Definitely, this album is about a lot of things, but it is also about gender, sexuality, and particularly masculinity, like my previous album, Flamboyant. It also extends beyond that and goes more political. It explores the manosphere that includes men’s rights, incels, men going their own way – those kinds of online communities that reject modern feminism and want to see a return to traditional gender roles and traditional masculinity, who feel like their identities are somehow under attack. That often gets coupled with other forms of reactionary politics. These things are present in our culture but are often swept under the rug, misunderstood or written off rather than analysed. Yet, those strange political strains helped allow Donald Trump to be elected.

These cis white heterosexual men feel disenfranchised, disempowered, and like the world is against them. The solution is to stop and think why those people feel that way, what is causing them to take on hateful ideas like anti-immigration or racism, or other forms of right-wing populism. The left could be better at this. We need to look at the causes of those ideologies in order to be able to combat them. It has to start from a place of empathy and understanding in order to be able to reach out and ultimately hope to heal, or convert people.
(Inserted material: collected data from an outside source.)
-- ==== Sys2Proof/Machine/Cremin.lean ====
section
/-! DEFINITION. Cremin (14_cremin.md): links, TIME messages and the measurement over them, node numbers, transmit queues and
Winnow summaries. TUNNEL messages are received in Atton.lean, since they end at the Atton agent. -/
namespace Sys2Proof.Machine

/-! ### Links (R444 to R448) -/

/-- `crem.link_role` in effect: 0 OFF, 1 DOWN, 2 UP_PRIMARY, 3 UP_SECONDARY. -/
def State.role (s : State) (l : Nat) : Nat := if s.boot.laneHeld.contains (9 + l) then 0 else s.effN Obj.crem_link_role l

/-- A link leads up. -/
def State.isUp (s : State) (l : Nat) : Bool := s.role l == 2 || s.role l == 3

/-- A link is up and accepted. -/
def State.linkOk (s : State) (l : Nat) : Bool := (s.link l).up && (s.link l).accepted

/-- The accepted DOWN links. -/
def State.downLinks (s : State) : List Nat := (List.range 4).filter fun l => s.role l == 1 && s.linkOk l

/-- The accepted upstream link, UP_PRIMARY first. -/
def State.upstream (s : State) : Option Nat :=
  match (List.range 4).find? fun l => s.role l == 2 && s.linkOk l with
  | some l => some l
  | none => (List.range 4).find? fun l => s.role l == 3 && s.linkOk l

/-- A link comes up or goes down. -/
def State.setUp (s : State) (l : Nat) (up : Bool) : State :=
  let s := s.modLink l fun x =>
    { last := x.last, counts := x.counts, y := x.y, up := up, sentTick := true,
      lockSince := if up then some s.tc.cyc else none }
  let s := s.modLane (9 + l) fun x => { x with locked := up, lockedAt := if up then s.tc.cyc else x.lockedAt }
  let s := s.setN Obj.crem_link_state (if up then 1 else 0) l
  if up then s
  else ((s.setN Obj.crem_peer_node 0xFF l).setN Obj.crem_peer_depth 0xFF l).setN Obj.crem_roster 0 l

/-- A Cremin link may run: its lanes have started, `crem.enable` is true and its role is not OFF. -/
def State.linkRuns (s : State) (l : Nat) : Bool := s.crem.started && s.effT Obj.crem_enable && s.role l != 0

/-- CREMIN_LINK_UP (R446, R460): block lock has held without hi_ber for `held` ms; from 10 ms the link comes up and its lane is calibrated. -/
def creminLinkUpEff (l held : Nat) (s : State) : State :=
  if s.linkRuns l && !(s.link l).up && decide (10 ≤ held) then (s.setUp l true).beginCal (9 + l) else s

/-- CREMIN_LINK_UP (R446). -/
def execCreminLinkUp (l : Fin 4) (s : State) (held : Nat := 10) : Host.Outcome State Fault Refusal := .next (creminLinkUpEff l.val held s)

/-- A link goes down; the loss of an accepted upstream is a fault (R446, R469), and the lane's calibration is lost (R104). -/
def State.creminDown (s : State) (l : Nat) : State :=
  let lost := s.isUp l && s.linkOk l
  let s := (s.setUp l false).setCal (9 + l) 0
  if lost then s.raise (272 + l) else s

/-- CREMIN_LINK_DOWN (R446): block lock is lost, or no TIME message has passed its CRC for 8 consecutive ticks. -/
def creminLinkDownEff (l : Nat) (lockLost : Bool) (s : State) : State :=
  if (s.link l).up && (lockLost || decide (8 ≤ (s.link l).quiet)) then s.creminDown l else s

/-- CREMIN_LINK_DOWN (R446). -/
def execCreminLinkDown (l : Fin 4) (s : State) (lockLost : Bool := true) : Host.Outcome State Fault Refusal :=
  .next (creminLinkDownEff l.val lockLost s)

/-- A committed change of `crem.link_role` or `crem.enable`: a link that may no longer run goes down, and what waits on it drains (R47); a new role
is accepted anew. -/
def State.commitRole (s : State) (l : Nat) : State :=
  if !s.linkRuns l then
    if (s.link l).up then
      let q := (s.link l).queue
      (s.creminDown l).modLink l fun x => { x with queue := q }
    else s
  else if (s.link l).up then
    (s.modLink l fun x => { x with accepted := false, refused := false, arrived := false, lastSeq := none, steady := 0, dks := [], joinAt := none }).setN
      Obj.crem_link_state 1 l
  else s

/-- What a tick boundary does to the links: a tick without a transfer is counted, and the marks of the tick are cleared (R446, R454). -/
def State.creminTick (s : State) : State :=
  let s := s.each (List.range 4) fun s l =>
    let x := s.link l
    if x.up then
      let s := if x.arrived then s else s.count Obj.crem_time_missed l
      s.modLink l fun x =>
        { x with
          quiet := if x.crcOk then 0 else x.quiet + 1, steady := if x.arrived then x.steady + 1 else 0
          arrived := false, crcOk := false, sentTick := false, sent := [], blocks := 0 }
    else s.modLink l fun x => { x with sent := [], blocks := 0 }
  { s with crem := { s.crem with nodes := s.crem.nodes.map fun n => if n.held then { n with silent := if n.heard then 0 else n.silent + 1, heard := false } else n } }

/-! ### Messages (R450, R451, R467) -/

/-- The octets of a message: header block and data area with its CRC (R450, R451). -/
def creminMsg (type seq : Nat) (specific data : Bytes) : Bytes :=
  let h := [BitVec.ofNat 8 type, BitVec.ofNat 8 ((data.length + 4) / 8)] ++ beBytes 2 seq ++ specific
  h ++ data ++ beBytes 4 (Crypto.crc32 (h.drop 1 ++ data))

/-- A received message passes its CRC (R451): its header has no coding error and N names its data blocks. -/
def CremIn.ok (m : CremIn) : Bool :=
  let n := octet m.header 1
  !m.coding && m.header.length == 8 && decide (1 ≤ n) && decide (n ≤ 128) && m.data.length == 8 * n &&
    Crypto.crc32 (m.header.drop 1 ++ m.data.take (8 * n - 4)) == field m.data (8 * n - 4) 4

/-- Message type. -/
def CremIn.type (m : CremIn) : Nat := octet m.header 0

/-- Message sequence number. -/
def CremIn.seq (m : CremIn) : Nat := field m.header 2 2

/-- A discarded message or header block counts (R450, R451). -/
def State.creminBad (s : State) (l : Nat) : State := (s.count Obj.crem_crc_errors l).tally (53 + l) 3 1

/-- A header block that R450 discards: an unlisted type, a listed one with N of 0 or above 128, or an IDLE block that is not all
zeros. -/
def CremIn.badBlock (m : CremIn) : Bool :=
  let t := m.type
  let n := octet m.header 1
  if t = 0 then m.header.drop 1 != zeros 7
  else !([1, 0x81, 2, 3, 4, 5].contains t) || n == 0 || decide (128 < n)

/-- CREMIN_BAD_BLOCK (R450): the block is discarded with its data blocks and counted. -/
def creminBadBlockEff (l : Nat) (m : CremIn) (s : State) : State :=
  if (s.link l).up && m.badBlock then s.creminBad l else s

/-- CREMIN_BAD_BLOCK (R450). -/
def execCreminBadBlock (l : Fin 4) (m : CremIn) (s : State) : Host.Outcome State Fault Refusal := .next (creminBadBlockEff l.val m s)

/-- Octets that a waiting message takes in its queue. -/
def CremTx.size (m : CremTx) : Nat := 8 + m.data.length + 4

/-- A message joins the 64 KiB transmit queue of a link, or is discarded and counted (R467). -/
def State.creminQueue (s : State) (l : Nat) (m : CremTx) : State :=
  if ((s.link l).queue.map CremTx.size).sum + m.size ≤ 65536 then s.modLink l fun x => { x with queue := x.queue ++ [m] }
  else s.count Obj.crem_tunnel_drops

/-- The waiting message that goes first: ASSIGN, JOIN and SUMMARY before TUNNEL (R467). -/
def nextTx (q : List CremTx) : Option CremTx :=
  match q.find? fun m => m.type != 2 with
  | some m => some m
  | none => q.head?

/-- Whole blocks of a tick: 125 µs at 6.4 ns (R446, R467). -/
def tickBlocks : Nat := 19531

/-- Messages leave a queue while the tick has blocks for them; `fuel` bounds their number. -/
def State.creminDrain (l : Nat) : Nat → State → State
  | 0, s => s
  | fuel + 1, s =>
    match nextTx (s.link l).queue with
    | none => s
    | some m =>
      let n := 1 + (m.data.length + 4) / 8
      if tickBlocks < (s.link l).blocks + n then s
      else
        let seq := vat (s.link l).counts m.type 0
        let s := s.modLink l fun x =>
          { x with
            queue := x.queue.erase m, blocks := x.blocks + n, counts := vmod x.counts m.type fun c => (c + 1) % 65536
            sent := x.sent ++ [creminMsg m.type seq m.specific m.data] }
        creminDrain l fuel (if m.type = 2 then (s.count Obj.crem_tunnel_tx l).tally (53 + l) 4 n else s)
I think that it’s actually very important to face head-on the things we don’t agree with rather than staying in echo chambers. Right now we’re seeing increasing political polarisation and social atomisation, where we all feel separate and fractured as a culture.

So, I think that that’s my political calling – to look at things critically but also with empathy, even towards something that is hateful and you don’t agree with. We have to understand the causes to be able to combat it.

PHOTO CREDIT: Charlotte Rutherford (SN37 Agency)

That’s so important. Thank you so much for going into detail about that. I’m going to try and intersperse slightly more light-hearted questions as we also cover the more political side of your work. So, do you think that humour is a good way to introduce change?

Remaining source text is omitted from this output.